What is being asked: Once the line with "-- ==== Sys2Proof/Machine/LinkPeriods.lean" is found in the data, output it and each following line exactly, up to and including the line with "SCLK has fallen", and nothing before or after.

Stored data entries:
--- START ---

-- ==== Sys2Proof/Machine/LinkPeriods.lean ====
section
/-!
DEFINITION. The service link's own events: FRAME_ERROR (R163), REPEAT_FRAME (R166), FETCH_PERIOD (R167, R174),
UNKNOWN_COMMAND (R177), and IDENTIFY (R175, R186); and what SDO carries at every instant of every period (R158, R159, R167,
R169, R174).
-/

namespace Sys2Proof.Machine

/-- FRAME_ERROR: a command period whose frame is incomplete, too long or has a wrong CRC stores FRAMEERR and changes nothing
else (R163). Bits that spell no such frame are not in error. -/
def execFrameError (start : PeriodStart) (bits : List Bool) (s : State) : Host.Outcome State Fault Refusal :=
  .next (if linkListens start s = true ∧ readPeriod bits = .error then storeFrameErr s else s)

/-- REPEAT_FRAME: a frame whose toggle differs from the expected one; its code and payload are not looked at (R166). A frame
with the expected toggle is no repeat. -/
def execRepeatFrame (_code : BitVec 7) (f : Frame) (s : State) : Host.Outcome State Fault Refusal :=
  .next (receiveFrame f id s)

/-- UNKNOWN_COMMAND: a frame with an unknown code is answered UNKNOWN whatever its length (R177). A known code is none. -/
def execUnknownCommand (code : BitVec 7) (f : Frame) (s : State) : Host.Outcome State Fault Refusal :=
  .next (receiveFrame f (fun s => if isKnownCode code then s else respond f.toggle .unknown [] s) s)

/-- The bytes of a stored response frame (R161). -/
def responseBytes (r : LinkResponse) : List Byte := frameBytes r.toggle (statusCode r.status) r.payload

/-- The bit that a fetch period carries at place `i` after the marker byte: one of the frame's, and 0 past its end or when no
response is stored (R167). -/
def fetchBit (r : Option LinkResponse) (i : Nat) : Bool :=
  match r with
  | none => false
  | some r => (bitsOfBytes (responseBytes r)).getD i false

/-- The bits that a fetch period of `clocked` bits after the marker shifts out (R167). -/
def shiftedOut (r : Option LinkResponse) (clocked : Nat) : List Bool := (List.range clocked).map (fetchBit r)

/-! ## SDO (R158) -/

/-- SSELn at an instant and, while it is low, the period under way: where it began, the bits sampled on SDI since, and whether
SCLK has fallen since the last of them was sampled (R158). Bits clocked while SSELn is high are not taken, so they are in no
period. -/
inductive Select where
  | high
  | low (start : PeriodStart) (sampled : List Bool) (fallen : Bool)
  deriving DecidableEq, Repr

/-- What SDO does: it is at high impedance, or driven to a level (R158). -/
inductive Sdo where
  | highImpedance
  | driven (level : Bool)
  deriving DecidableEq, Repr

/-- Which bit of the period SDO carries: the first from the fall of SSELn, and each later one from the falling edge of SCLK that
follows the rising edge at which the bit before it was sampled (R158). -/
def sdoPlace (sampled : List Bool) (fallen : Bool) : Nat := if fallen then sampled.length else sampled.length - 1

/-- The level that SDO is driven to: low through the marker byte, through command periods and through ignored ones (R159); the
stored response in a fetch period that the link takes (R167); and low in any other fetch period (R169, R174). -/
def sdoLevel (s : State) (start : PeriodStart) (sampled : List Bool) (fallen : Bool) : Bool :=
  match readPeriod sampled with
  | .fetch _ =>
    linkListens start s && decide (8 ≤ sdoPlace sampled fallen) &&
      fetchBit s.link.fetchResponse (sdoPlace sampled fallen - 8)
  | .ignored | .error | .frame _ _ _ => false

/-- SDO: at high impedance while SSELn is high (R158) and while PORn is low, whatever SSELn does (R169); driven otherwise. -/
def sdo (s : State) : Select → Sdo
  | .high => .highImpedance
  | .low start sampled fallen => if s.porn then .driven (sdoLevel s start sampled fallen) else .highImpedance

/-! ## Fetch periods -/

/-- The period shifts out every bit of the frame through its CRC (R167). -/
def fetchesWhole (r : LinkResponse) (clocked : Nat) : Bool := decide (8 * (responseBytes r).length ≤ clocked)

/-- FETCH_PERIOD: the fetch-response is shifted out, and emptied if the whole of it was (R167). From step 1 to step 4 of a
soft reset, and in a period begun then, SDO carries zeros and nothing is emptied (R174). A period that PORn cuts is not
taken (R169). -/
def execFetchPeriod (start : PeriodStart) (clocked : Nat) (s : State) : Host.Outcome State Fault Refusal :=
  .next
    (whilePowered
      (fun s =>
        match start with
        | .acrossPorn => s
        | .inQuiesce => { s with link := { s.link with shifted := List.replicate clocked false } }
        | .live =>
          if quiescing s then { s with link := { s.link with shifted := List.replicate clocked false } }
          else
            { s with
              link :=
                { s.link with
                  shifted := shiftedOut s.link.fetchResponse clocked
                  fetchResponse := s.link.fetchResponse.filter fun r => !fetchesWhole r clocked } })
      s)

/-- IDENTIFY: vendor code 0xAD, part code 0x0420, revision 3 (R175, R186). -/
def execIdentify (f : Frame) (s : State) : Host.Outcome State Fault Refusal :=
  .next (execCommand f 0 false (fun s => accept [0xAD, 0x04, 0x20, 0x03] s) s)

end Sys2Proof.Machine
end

--- END ---
--- START ---

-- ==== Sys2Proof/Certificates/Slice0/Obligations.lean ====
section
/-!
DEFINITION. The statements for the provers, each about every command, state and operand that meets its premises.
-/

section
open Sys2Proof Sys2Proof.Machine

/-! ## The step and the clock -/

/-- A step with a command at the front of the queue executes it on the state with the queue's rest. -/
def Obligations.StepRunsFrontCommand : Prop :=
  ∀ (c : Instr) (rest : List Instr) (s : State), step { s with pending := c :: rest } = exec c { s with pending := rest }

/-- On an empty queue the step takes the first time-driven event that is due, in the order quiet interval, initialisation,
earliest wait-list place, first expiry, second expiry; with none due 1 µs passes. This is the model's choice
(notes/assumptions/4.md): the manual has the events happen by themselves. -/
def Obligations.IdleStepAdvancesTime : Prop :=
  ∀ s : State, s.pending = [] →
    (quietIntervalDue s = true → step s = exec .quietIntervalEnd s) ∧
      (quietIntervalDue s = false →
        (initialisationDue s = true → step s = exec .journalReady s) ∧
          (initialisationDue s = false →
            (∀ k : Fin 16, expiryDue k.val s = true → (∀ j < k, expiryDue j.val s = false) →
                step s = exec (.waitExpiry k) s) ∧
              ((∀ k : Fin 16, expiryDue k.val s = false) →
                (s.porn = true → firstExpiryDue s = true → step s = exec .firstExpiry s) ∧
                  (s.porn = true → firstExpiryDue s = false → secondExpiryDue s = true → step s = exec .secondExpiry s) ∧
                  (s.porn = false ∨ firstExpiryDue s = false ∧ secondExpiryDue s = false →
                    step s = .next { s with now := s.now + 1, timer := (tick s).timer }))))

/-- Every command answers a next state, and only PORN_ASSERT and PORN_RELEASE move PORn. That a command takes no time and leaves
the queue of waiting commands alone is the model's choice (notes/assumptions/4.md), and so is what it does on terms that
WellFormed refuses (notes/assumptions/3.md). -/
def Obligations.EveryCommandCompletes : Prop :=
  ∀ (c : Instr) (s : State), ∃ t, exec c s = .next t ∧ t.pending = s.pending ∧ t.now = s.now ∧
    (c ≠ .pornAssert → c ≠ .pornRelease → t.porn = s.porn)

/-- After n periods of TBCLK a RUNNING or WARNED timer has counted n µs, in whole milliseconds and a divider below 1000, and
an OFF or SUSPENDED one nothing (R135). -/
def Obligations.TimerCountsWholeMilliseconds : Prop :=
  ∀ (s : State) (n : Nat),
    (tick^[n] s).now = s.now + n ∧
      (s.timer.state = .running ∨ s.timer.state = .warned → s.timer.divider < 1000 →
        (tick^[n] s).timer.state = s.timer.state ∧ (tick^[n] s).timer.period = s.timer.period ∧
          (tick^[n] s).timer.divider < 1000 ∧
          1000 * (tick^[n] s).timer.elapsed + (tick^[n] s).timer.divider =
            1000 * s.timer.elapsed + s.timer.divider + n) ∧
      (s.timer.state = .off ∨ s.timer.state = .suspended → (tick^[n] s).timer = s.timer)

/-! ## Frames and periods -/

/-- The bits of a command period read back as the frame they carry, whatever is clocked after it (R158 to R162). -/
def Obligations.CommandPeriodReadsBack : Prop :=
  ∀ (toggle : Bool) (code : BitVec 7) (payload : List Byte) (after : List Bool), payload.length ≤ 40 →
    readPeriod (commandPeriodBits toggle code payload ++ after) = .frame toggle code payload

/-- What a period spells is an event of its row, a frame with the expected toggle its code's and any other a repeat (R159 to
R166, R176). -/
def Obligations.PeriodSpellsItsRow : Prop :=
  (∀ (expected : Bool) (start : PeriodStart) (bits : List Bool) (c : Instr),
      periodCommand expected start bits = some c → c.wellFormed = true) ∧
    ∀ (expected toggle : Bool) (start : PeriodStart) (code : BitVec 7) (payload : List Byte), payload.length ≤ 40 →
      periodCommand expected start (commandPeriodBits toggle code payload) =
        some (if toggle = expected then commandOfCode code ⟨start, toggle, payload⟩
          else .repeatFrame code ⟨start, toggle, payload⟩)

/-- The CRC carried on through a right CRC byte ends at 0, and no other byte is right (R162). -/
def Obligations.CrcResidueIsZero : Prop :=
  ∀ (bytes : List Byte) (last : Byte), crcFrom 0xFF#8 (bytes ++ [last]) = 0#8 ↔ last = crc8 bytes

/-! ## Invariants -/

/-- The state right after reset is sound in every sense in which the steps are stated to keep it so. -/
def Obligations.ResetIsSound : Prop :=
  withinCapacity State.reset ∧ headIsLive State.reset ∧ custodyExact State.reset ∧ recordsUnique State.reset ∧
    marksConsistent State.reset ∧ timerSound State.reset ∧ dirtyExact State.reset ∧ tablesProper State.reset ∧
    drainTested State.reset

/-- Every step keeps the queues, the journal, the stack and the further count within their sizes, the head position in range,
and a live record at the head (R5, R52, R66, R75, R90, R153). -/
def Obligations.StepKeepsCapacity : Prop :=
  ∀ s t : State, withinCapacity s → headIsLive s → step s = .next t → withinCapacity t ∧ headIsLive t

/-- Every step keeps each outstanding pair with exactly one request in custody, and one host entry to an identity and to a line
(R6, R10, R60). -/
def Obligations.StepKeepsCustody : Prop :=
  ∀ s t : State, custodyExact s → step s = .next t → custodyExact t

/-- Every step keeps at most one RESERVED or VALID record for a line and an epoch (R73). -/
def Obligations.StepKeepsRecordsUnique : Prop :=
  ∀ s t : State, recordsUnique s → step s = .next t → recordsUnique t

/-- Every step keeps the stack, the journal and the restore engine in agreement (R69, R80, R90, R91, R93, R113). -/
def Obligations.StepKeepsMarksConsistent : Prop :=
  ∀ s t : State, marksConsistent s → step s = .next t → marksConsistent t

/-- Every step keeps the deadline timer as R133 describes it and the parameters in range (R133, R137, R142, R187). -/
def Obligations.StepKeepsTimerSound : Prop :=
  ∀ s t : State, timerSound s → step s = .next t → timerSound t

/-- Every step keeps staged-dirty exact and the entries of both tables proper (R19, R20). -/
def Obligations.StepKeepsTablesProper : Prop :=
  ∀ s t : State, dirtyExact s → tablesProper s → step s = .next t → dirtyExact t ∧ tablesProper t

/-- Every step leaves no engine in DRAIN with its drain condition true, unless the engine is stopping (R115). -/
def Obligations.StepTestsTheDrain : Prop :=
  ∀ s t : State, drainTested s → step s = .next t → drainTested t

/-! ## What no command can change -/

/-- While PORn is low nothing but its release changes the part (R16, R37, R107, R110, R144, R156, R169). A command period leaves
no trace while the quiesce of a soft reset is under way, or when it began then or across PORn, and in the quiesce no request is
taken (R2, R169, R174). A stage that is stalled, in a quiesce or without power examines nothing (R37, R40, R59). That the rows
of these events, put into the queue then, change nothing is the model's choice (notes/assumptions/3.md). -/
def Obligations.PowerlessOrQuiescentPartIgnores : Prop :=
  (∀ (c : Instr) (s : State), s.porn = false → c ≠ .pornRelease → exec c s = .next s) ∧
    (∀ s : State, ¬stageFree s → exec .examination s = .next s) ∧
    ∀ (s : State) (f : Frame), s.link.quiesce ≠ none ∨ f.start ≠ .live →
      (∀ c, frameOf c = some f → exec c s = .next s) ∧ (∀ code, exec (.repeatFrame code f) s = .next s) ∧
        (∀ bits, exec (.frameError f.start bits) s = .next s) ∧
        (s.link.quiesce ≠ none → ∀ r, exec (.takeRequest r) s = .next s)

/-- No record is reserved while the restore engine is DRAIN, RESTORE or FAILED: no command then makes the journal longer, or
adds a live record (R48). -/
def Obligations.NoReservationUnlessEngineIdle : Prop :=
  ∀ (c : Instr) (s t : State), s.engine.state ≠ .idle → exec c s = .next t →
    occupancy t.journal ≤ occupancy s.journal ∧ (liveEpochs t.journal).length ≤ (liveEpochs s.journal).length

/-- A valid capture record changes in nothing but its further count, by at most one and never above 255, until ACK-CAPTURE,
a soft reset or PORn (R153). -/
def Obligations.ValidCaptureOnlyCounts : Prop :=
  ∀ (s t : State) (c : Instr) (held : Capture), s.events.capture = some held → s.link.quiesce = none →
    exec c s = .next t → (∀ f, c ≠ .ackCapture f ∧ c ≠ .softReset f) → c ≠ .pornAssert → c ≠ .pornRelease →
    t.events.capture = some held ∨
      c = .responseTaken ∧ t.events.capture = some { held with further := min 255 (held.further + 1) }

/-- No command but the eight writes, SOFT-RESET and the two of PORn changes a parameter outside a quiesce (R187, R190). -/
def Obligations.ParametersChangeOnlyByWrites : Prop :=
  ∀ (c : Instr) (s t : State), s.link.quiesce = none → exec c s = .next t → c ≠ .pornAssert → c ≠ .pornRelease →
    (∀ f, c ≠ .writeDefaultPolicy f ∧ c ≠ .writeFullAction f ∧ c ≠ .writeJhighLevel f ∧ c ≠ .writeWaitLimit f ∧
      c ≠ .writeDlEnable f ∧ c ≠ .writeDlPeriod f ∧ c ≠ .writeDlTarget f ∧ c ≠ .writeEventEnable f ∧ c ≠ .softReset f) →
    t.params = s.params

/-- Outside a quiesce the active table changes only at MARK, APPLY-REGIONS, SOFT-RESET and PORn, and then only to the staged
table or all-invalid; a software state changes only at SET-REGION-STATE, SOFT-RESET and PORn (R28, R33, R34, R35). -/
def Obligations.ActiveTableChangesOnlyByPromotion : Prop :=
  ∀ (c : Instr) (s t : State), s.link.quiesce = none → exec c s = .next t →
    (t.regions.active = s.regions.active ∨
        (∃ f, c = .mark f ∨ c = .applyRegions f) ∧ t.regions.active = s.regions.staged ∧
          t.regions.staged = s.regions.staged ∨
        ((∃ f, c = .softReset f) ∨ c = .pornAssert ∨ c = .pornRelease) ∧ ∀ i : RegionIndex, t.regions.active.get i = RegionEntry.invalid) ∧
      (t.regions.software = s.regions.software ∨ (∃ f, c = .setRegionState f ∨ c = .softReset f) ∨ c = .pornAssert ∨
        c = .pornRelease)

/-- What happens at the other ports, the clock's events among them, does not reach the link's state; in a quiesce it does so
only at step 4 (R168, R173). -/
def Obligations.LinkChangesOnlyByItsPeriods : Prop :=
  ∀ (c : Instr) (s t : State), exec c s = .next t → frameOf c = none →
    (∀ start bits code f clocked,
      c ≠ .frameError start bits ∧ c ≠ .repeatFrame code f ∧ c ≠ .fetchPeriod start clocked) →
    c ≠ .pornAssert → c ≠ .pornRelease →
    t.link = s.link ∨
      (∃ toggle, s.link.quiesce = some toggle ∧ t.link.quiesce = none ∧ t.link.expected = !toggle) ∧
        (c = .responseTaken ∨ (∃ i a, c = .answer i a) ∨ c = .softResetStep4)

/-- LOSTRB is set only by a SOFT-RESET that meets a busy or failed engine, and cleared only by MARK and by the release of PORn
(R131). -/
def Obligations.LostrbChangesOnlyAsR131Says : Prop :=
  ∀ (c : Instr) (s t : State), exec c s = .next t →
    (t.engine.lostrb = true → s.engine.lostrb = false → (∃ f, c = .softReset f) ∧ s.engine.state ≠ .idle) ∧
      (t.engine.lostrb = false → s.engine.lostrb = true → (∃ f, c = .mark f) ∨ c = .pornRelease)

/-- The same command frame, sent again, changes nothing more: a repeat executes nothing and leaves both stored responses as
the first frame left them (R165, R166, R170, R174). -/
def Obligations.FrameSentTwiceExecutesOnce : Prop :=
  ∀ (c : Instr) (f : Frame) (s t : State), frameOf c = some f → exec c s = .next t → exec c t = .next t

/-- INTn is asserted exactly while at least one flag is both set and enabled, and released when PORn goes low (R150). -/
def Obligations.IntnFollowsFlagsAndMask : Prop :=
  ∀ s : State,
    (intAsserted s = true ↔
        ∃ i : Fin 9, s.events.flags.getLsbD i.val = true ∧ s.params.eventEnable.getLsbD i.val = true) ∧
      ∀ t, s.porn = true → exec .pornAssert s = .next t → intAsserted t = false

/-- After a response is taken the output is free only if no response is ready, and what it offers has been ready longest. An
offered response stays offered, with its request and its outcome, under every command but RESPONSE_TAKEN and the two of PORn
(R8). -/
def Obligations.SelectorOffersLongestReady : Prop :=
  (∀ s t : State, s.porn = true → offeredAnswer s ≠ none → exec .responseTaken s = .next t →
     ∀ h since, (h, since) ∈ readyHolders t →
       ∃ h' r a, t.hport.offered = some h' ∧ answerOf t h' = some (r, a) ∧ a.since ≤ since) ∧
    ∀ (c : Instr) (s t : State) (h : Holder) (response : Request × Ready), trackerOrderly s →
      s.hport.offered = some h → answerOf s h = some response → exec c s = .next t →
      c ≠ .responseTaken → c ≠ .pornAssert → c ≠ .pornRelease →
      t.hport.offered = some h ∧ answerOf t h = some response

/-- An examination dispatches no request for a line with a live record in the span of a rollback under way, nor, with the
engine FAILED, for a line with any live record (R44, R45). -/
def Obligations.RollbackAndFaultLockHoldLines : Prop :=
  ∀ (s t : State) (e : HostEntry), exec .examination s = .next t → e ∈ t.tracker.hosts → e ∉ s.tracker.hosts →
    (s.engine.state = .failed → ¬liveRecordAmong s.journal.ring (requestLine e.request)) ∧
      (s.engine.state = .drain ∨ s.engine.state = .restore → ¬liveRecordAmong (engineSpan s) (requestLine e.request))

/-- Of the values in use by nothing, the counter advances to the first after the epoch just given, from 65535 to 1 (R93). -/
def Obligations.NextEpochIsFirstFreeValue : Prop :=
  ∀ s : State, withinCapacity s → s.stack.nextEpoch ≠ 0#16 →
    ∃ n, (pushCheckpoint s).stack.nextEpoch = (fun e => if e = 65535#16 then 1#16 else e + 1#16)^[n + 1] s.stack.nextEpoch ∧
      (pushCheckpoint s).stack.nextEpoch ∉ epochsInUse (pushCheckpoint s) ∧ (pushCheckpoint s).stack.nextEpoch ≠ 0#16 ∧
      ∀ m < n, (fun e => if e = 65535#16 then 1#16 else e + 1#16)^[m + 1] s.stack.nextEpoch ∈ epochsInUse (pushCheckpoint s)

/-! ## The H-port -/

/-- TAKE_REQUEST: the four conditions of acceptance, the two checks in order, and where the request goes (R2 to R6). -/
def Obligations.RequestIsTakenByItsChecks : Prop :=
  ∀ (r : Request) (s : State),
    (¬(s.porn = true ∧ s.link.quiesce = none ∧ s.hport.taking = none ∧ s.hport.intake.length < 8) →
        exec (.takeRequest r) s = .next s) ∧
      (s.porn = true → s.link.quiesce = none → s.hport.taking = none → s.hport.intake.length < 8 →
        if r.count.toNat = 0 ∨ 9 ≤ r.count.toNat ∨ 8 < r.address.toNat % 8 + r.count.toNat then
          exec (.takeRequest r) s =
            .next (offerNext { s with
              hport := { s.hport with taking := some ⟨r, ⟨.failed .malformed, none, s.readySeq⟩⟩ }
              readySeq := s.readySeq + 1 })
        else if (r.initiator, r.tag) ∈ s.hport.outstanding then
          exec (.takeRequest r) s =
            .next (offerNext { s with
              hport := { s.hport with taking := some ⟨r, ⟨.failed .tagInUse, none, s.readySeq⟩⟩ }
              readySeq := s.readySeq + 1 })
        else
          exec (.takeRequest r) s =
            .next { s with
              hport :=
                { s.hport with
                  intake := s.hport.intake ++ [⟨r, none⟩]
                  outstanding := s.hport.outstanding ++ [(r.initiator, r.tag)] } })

--- END ---

Answer to the problem:
-- ==== Sys2Proof/Machine/LinkPeriods.lean ====
section
/-!
DEFINITION. The service link's own events: FRAME_ERROR (R163), REPEAT_FRAME (R166), FETCH_PERIOD (R167, R174),
UNKNOWN_COMMAND (R177), and IDENTIFY (R175, R186); and what SDO carries at every instant of every period (R158, R159, R167,
R169, R174).
-/

namespace Sys2Proof.Machine

/-- FRAME_ERROR: a command period whose frame is incomplete, too long or has a wrong CRC stores FRAMEERR and changes nothing
else (R163). Bits that spell no such frame are not in error. -/
def execFrameError (start : PeriodStart) (bits : List Bool) (s : State) : Host.Outcome State Fault Refusal :=
  .next (if linkListens start s = true ∧ readPeriod bits = .error then storeFrameErr s else s)

/-- REPEAT_FRAME: a frame whose toggle differs from the expected one; its code and payload are not looked at (R166). A frame
with the expected toggle is no repeat. -/
def execRepeatFrame (_code : BitVec 7) (f : Frame) (s : State) : Host.Outcome State Fault Refusal :=
  .next (receiveFrame f id s)

/-- UNKNOWN_COMMAND: a frame with an unknown code is answered UNKNOWN whatever its length (R177). A known code is none. -/
def execUnknownCommand (code : BitVec 7) (f : Frame) (s : State) : Host.Outcome State Fault Refusal :=
  .next (receiveFrame f (fun s => if isKnownCode code then s else respond f.toggle .unknown [] s) s)

/-- The bytes of a stored response frame (R161). -/
def responseBytes (r : LinkResponse) : List Byte := frameBytes r.toggle (statusCode r.status) r.payload

/-- The bit that a fetch period carries at place `i` after the marker byte: one of the frame's, and 0 past its end or when no
response is stored (R167). -/
def fetchBit (r : Option LinkResponse) (i : Nat) : Bool :=
  match r with
  | none => false
  | some r => (bitsOfBytes (responseBytes r)).getD i false

/-- The bits that a fetch period of `clocked` bits after the marker shifts out (R167). -/
def shiftedOut (r : Option LinkResponse) (clocked : Nat) : List Bool := (List.range clocked).map (fetchBit r)

/-! ## SDO (R158) -/

/-- SSELn at an instant and, while it is low, the period under way: where it began, the bits sampled on SDI since, and whether
SCLK has fallen since the last of them was sampled (R158). Bits clocked while SSELn is high are not taken, so they are in no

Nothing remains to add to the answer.